Nice stamp's but I can not find a listing for the refinery


----------



## 4metals (Feb 18, 2015)

Have you checked the density?


----------



## rickbb (Feb 18, 2015)

Isn't that eagle stamp of Polish origin? Seems I remember that a lot of items from Poland have similar bird looking stamps. It's part of their national flag I believe.


----------



## FrugalRefiner (Feb 18, 2015)

Rick, it might be a variation, but the White Eagle (aka Polish Eagle) _usually_ looks more like this one. It is the national coat of arms of Poland.

A simplified version would be like this one.

Dave


----------



## rickbb (Feb 18, 2015)

After some more goggling the ole interweb I'm more inclined to think it's Dutch. Google translate says zilver is Dutch for silver anyway. That bird stamp must be just a logo of the refiner.


----------



## justinhcase (Feb 18, 2015)

4metals said:


> Have you checked the density?


The bar will not fit in my displacement test.(Made it quite small to fit jewellery) 
I will have to make a bigger tank and spout tomorrow.
It has contraction lines so I think it is a nice poured bar but will rest easier when I have checked the density.
I think you are right about it being dutch ,but it would be nice to track down the refiner in case it is of interest.


----------



## goldsilverpro (Feb 18, 2015)

Measure its 3 dimensions in centimeters. Take your time and try to intelligently adjust the measurements a little to compensate for the irregularities (rounded corners, thickness variations, etc.). Compute its volume (L x W x H) in cm3. Weigh the bar in grams.
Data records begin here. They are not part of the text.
/-! ## Bytes -/

/-- The canonical form of memory: addresses strictly rising from `lo`, and no byte equal to what an unlisted address
reads as, which is 0 (assumption 2). -/
def Memory.wfFrom (lo : Nat) : List Host.Cell → Bool
  | [] => true
  | (a, b) :: r => decide (lo ≤ a) && decide (b ≠ 0) && Memory.wfFrom (a + 1) r

/-- Memory is in its canonical form. -/
def Memory.wf (m : List Host.Cell) : Bool := Memory.wfFrom 0 m

/-- The byte at an address; an unlisted address reads 0 (16 R412; assumption 2). -/
def memGet (m : List Host.Cell) (a : Nat) : Byte :=
  match m with
  | [] => 0
  | (k, v) :: r => if k = a then v else if a < k then 0 else memGet r a

/-- Write a byte, keeping the canonical form. -/
def memSet (m : List Host.Cell) (a : Nat) (b : Byte) : List Host.Cell :=
  match m with
  | [] => if b = 0 then [] else [(a, b)]
  | (k, v) :: r =>
    if a < k then (if b = 0 then (k, v) :: r else (a, b) :: (k, v) :: r)
    else if k = a then (if b = 0 then r else (a, b) :: r)
    else (k, v) :: memSet r a b

/-- `n` bytes from address `a`. -/
def memBytes (m : List Host.Cell) (a : Nat) : Nat → List Byte
  | 0 => []
  | n + 1 => memGet m a :: memBytes m (a + 1) n

/-- Write bytes from address `a`. -/
def memPut (m : List Host.Cell) (a : Nat) : List Byte → List Host.Cell
  | [] => m
  | b :: bs => memPut (memSet m a b) (a + 1) bs

/-- Little-endian value of bytes (00 R2). -/
def leNat : List Byte → Nat
  | [] => 0
  | b :: bs => b.toNat + 256 * leNat bs

/-- The `n` little-endian bytes of a number. -/
def natLe : Nat → Nat → List Byte
  | 0, _ => []
  | n + 1, v => BitVec.ofNat 8 v :: natLe n (v / 256)

/-- A 64-bit word at a flat address. -/
def memWord (m : List Host.Cell) (a : Nat) : Word := BitVec.ofNat 64 (leNat (memBytes m a 8))

/-- Flat address of a byte of a core's local store (04 R80). -/
def localBase (core : Nat) : Nat := 2 ^ 52 + core * 2 ^ 18

/-- Flat address of a scratchpad address (04 R81). -/
def spBase (a : Nat) : Nat := 2 ^ 53 + a

/-- Byte `i` of a 2,048-bit value. -/
def vByte (v : VReg) (i : Nat) : Byte := v.extractLsb' (8 * i) 8

/-- `n` bytes of a 2,048-bit value from byte `off`. -/
def vBytes (v : VReg) (off : Nat) : Nat → List Byte
  | 0 => []
  | n + 1 => vByte v off :: vBytes v (off + 1) n

/-- Replace byte `i`. -/
def vSetByte (v : VReg) (i : Nat) (b : Byte) : VReg :=
  (v &&& ~~~((0xFF : VReg) <<< (8 * i))) ||| (b.setWidth 2048 <<< (8 * i))

/-- Replace bytes from byte `off`. -/
def vPut (v : VReg) (off : Nat) : List Byte → VReg
  | [] => v
  | b :: bs => vPut (vSetByte v off b) (off + 1) bs

/-- The value of 256 bytes. -/
def bytesV (bs : List Byte) : VReg := BitVec.ofNat 2048 (leNat bs)

/-- A mask of `n` ones from bit `off`. -/
def ones256 (off n : Nat) : Mask := BitVec.ofNat 256 ((2 ^ n - 1) * 2 ^ off)

/-! ## Home copies -/

/-- The regions of physical memory (04 R94). -/
inductive Region where
  | hbm
  | host
  | devreg (off : Nat)
  | remote (dev : Nat) (off : Nat)
  | nomem
  deriving DecidableEq, Repr

/-- The region of a physical address; a remote address of the own device number is local (04 R94). -/
def State.region (s : State) (pa : Nat) : Region :=
  let top := pa / 2 ^ 48 % 16
  if top = 0 then (if pa < Config.hbmBytes then .hbm else .nomem)
  else if top = 1 then .host
  else if top = 2 then .devreg (pa % 2 ^ 48)
  else if top < 8 then .nomem
  else
    let dev := pa / 2 ^ 40 % 2 ^ 11
    if s.plat.fabv && dev = s.plat.dev.toNat then (if pa % 2 ^ 40 < Config.hbmBytes then .hbm else .nomem)
    else .remote dev (pa % 2 ^ 40)

/-- A physical address of the remote half of the space, whichever device it names (04 R94). -/
def farPa (pa : Nat) : Bool := decide (pa / 2 ^ 51 % 2 = 1)

/-- The local physical address that a remote address of the own device number means (04 R94). -/
def localPa (pa : Nat) : Nat := if farPa pa then pa % 2 ^ 40 else pa

/-- The number of a PID's key generation, 0 without a key (16 R418). -/
def State.keyOf (s : State) (pid : BitVec 12) : Nat :=
  match (s.job pid).key with
  | none => 0
  | some g => g + 1

/-- What a byte reads as under a key other than its writer's: free (04 R95; assumption 5). -/
def garbage (pa writer reader : Nat) : Byte := Config.freeByte (pa * 2 ^ 40 + writer * 2 ^ 20 + reader)

/-- A byte of a home copy, read under the key of a PID (04 R95). -/
def State.homeByte (s : State) (pid : BitVec 12) (pa : Nat) : Byte :=
  if pa < Config.hbmBytes then
    match alGet s.sectors (pa / 64) with
    | none => memGet s.mem pa
    | some g => if g = s.keyOf pid then memGet s.mem pa else garbage pa g (s.keyOf pid)
  else memGet s.mem pa

/-- Bytes of a home copy. -/
def State.homeBytes (s : State) (pid : BitVec 12) (pa : Nat) : Nat → List Byte
  | 0 => []
  | n + 1 => s.homeByte pid pa :: s.homeBytes pid (pa + 1) n

/-- Bring a sector under a PID's key: what another key wrote becomes the free bytes it decrypts to (04 R95). -/
def State.claim (s : State) (pid : BitVec 12) (sec : Nat) : State :=
  if 64 * sec < Config.hbmBytes then
    match alGet s.sectors sec with
    | none => { s with sectors := alSet s.sectors sec (s.keyOf pid) }
    | some g =>
      if g = s.keyOf pid then s
      else { s with mem := memPut s.mem (64 * sec) (s.homeBytes pid (64 * sec) 64),
                    sectors := alSet s.sectors sec (s.keyOf pid) }
  else s

/-- Write one byte of a home copy under a PID's key. -/
def State.homePutByte (s : State) (pid : BitVec 12) (pa : Nat) (b : Byte) : State :=
  let s1 := s.claim pid (pa / 64)
  { s1 with mem := memSet s1.mem pa b }

/-- Write bytes of a home copy under a PID's key. -/
def State.homePut (s : State) (pid : BitVec 12) (pa : Nat) : List Byte → State
  | [] => s
  | b :: bs => (s.homePutByte pid pa b).homePut pid (pa + 1) bs

/-- Write the bytes of a 256-byte line that a mask selects, from byte `i` on. -/
def State.homePutMask (s : State) (pid : BitVec 12) (line : Nat) (mask : Mask) (data : VReg) (i : Nat) : Nat → State
  | 0 => s
  | n + 1 =>
    let s1 := if mask.getLsbD i then s.homePutByte pid (256 * line + i) (vByte data i) else s
    s1.homePutMask pid line mask data (i + 1) n

/-! ## Tile caches (04 R90) -/

/-- The banks into which lines may be filled: cache mode and no switch in progress (04 R85). -/
def Tile.ways (t : Tile) : List Nat :=
  (List.range 16).filter (fun b => match t.banks[b]? with | some k => k.mode = 0 && !k.sw | none => false)

/-- The tile has a tile cache: some bank is in cache mode, also while it switches, when its lines still stand (04 R85,
R90). -/
def Tile.hasCache (t : Tile) : Bool := t.banks.toList.any (fun k => k.mode = 0)

/-- The cached copy of a line. -/
def Tile.findLine (t : Tile) (line : Nat) : Option CLine := t.cache.find? (fun c => c.line = line)

/-- Put a line into the cache in place of its earlier copy. -/
def Tile.putLine (t : Tile) (c : CLine) : Tile := { t with cache := c :: t.cache.filter (fun k => k.line ≠ c.line) }

/-- Remove a line. -/
def Tile.dropLine (t : Tile) (line : Nat) : Tile := { t with cache := t.cache.filter (fun k => k.line ≠ line) }

/-- Write the dirty bytes of a line to its home copy; only the bytes that the tile wrote (05 R111). -/
def State.flushLine (s : State) (c : CLine) : State := s.homePutMask c.pid c.line c.dirty c.data 0 256

/-- Write back one line of a tile; it stays valid and becomes clean (04 R106). -/
def State.writeBackLine (s : State) (t line : Nat) : State :=
  match (s.tile t).findLine line with
  | none => s
  | some c => (s.flushLine c).modTile t (fun k => k.putLine { c with dirty := 0 })

/-- Write back one line, then invalidate it. -/
def State.dropCached (s : State) (t line : Nat) : State :=
  match (s.tile t).findLine line with
  | none => s
  | some c => (s.flushLine c).modTile t (fun k => k.dropLine line)

/-- WriteBackTile of 05 R118: every dirty byte to its home copy; lines stay valid and become clean. -/
def State.writeBackTile (s : State) (t : Nat) : State :=
  let s1 := (s.tile t).cache.foldl (fun a c => a.flushLine c) s
  s1.modTile t (fun k => { k with cache := k.cache.map (fun c => { c with dirty := 0 }) })

/-- The class mask names a line of this hint, or the line is a bypass line (05 R117, R118). -/
def maskNames (mask : BitVec 2) (hint : BitVec 2) : Bool :=
  hint = 3 || mask = 0 || (if hint = 1 then mask.getLsbD 0 else mask.getLsbD 1)

/-- InvalidateTile(mask) of 05 R118: the named lines are written back, then invalidated. -/
def State.invalidateTile (s : State) (t : Nat) (mask : BitVec 2) : State :=
  let s1 := (s.tile t).cache.foldl (fun a c => if maskNames mask c.hint then a.flushLine c else a) s
  s1.modTile t (fun k => { k with cache := k.cache.filter (fun c => !maskNames mask c.hint) })

/-- Write back and invalidate the lines one bank holds as its way (04 R85). -/
def State.dropWay (s : State) (t way : Nat) : State :=
  let s1 := (s.tile t).cache.foldl (fun a c => if c.way = way then a.flushLine c else a) s
  s1.modTile t (fun k => { k with cache := k.cache.filter (fun c => c.way ≠ way) })

/-- The way a new line takes and the line it replaces: a way with no line in the set, else a stream line of the set, else
a free choice (04 R90; assumption 8). -/
def Tile.victim (t : Tile) (line ctr : Nat) : Nat × Option CLine :=
  let inSet := t.cache.filter (fun c => c.line % 4096 = line % 4096)
  match t.ways.find? (fun w => (inSet.find? (fun c => c.way = w)).isNone) with
  | some w => (w, none)
  | none =>
    match inSet.find? (fun c => c.hint = 1) with
    | some c => (c.way, some c)
    | none =>
      match inSet[Config.freeWay ctr % inSet.length]? with
      | some c => (c.way, some c)
      | none => (0, none)

/-- Make one sector of a line valid in a tile's cache; a new line needs a bank that takes lines (04 R90). A line that two
PIDs share is filled and written back under the key of the PID that filled it first, and another PID's hit returns its
bytes as they stand (04 R95; assumption 82). -/
def State.fillSector (s : State) (t : Nat) (pid : BitVec 12) (hint : BitVec 2) (line sec : Nat) : State :=
  match (s.tile t).findLine line with
  | some c =>
    if c.valid.getLsbD sec then s
    else
      s.modTile t (fun k => k.putLine { c with
        valid := c.valid ||| BitVec.ofNat 4 (2 ^ sec),
        data := vPut c.data (64 * sec) (s.homeBytes c.pid (256 * line + 64 * sec) 64) })
  | none =>
    if (s.tile t).ways.isEmpty then s
    else
    let (w, old) := (s.tile t).victim line s.freeCtr
    let s1 := match old with
      | some c => (s.dropCached t c.line).tickFree
      | none => s
    s1.modTile t (fun k => k.putLine
      { way := w, line := line, pid := pid, hint := hint, valid := BitVec.ofNat 4 (2 ^ sec), dirty := 0,
        data := vPut 0 (64 * sec) (s1.homeBytes pid (256 * line + 64 * sec) 64) })

/-- How a party reaches local HBM4: through which tile's cache, if any, with which key and page hint. -/
structure Path where
  tile : Option Nat
  pid  : BitVec 12
  hint : BitVec 2
  deriving DecidableEq, Repr

/-- Read bytes within one sector along a path (04 R90). -/
def State.readSector (s : State) (p : Path) (pa n : Nat) : List Byte × State :=
  match p.tile with
  | none => (s.homeBytes p.pid pa n, s)
  | some t =>
    let line := pa / 256
    let sec := pa / 64 % 4
    match (s.tile t).findLine line with
    | some c =>
      if c.valid.getLsbD sec then
        (vBytes c.data (pa % 256) n, if p.hint = 3 then s.dropCached t line else s)
      else if p.hint = 3 then (s.homeBytes p.pid pa n, s)
      else (s.homeBytes c.pid pa n, s.fillSector t p.pid p.hint line sec)
    | none =>
      if p.hint = 3 then (s.homeBytes p.pid pa n, s)
      else (s.homeBytes p.pid pa n, s.fillSector t p.pid p.hint line sec)

/-- Write bytes within one sector along a path (04 R90; 05 R111). -/
def State.writeSector (s : State) (p : Path) (pa : Nat) (bs : List Byte) : State :=
  match p.tile with
  | none => s.homePut p.pid pa bs
  | some t =>
    let line := pa / 256
    let sec := pa / 64 % 4
    let merge (a : State) : State :=
      match (a.tile t).findLine line with
      | some c => a.modTile t (fun k => k.putLine { c with
          dirty := c.dirty ||| ones256 (pa % 256) bs.length, data := vPut c.data (pa % 256) bs })
      | none => a
    match (s.tile t).findLine line with
    | some c =>
      if p.hint = 3 then
        (if c.valid.getLsbD sec then (merge s).dropCached t line else s.homePut p.pid pa bs)
      else merge (s.fillSector t p.pid p.hint line sec)
    | none =>
      if p.hint = 3 || (s.tile t).ways.isEmpty then s.homePut p.pid pa bs
      else merge (s.fillSector t p.pid p.hint line sec)

/-- Read bytes along a path, sector by sector. -/
def State.readPath (s : State) (p : Path) (pa n : Nat) : Nat → List Byte × State
  | 0 => ([], s)
  | fuel + 1 =>
    if n = 0 then ([], s)
    else
      let k := Nat.min n (64 - pa % 64)
      let (b1, s1) := s.readSector p pa k
      let (b2, s2) := s1.readPath p (pa + k) (n - k) fuel
      (b1 ++ b2, s2)

/-- Write bytes along a path, sector by sector. -/
def State.writePath (s : State) (p : Path) (pa : Nat) (bs : List Byte) : Nat → State
  | 0 => s
  | fuel + 1 =>
    if bs.isEmpty then s
    else
      let k := Nat.min bs.length (64 - pa % 64)
      (s.writeSector p pa (bs.take k)).writePath p (pa + k) (bs.drop k) fuel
Compute the density: Weight divided by the volume. If it is pure silver, even with the irregularities, you should be fairly close to 10.49g/cc, the density of pure silver. At least close enough to distinguish it from other possibilities. Zn is 7.4, Pb is 11.34, Cu is 8.9, Sn is 7.3.


----------



## justinhcase (Feb 18, 2015)

I did estimate it's volume as 70Cubic centimeter(10x3.5x2cm) and it weighing 1000g I got a result of 14.2857142857143.
So had to think my measurements where off , wanted to do a more accurate measurement of volume..
It dissipated heat very well.
Thank you to every one for pitching in.
Let's hope some one from Holland is familiar with there production stamps.


----------



## FrugalRefiner (Feb 18, 2015)

To measure the volume, find a measuring cup big enough to hold the ingot. Put the ingot in and cover it with water. Record the amount in the measuring cup. Take out the ingot. Subtract the amount of liquid left in the measuring cup from the first figure and you'll have your volume.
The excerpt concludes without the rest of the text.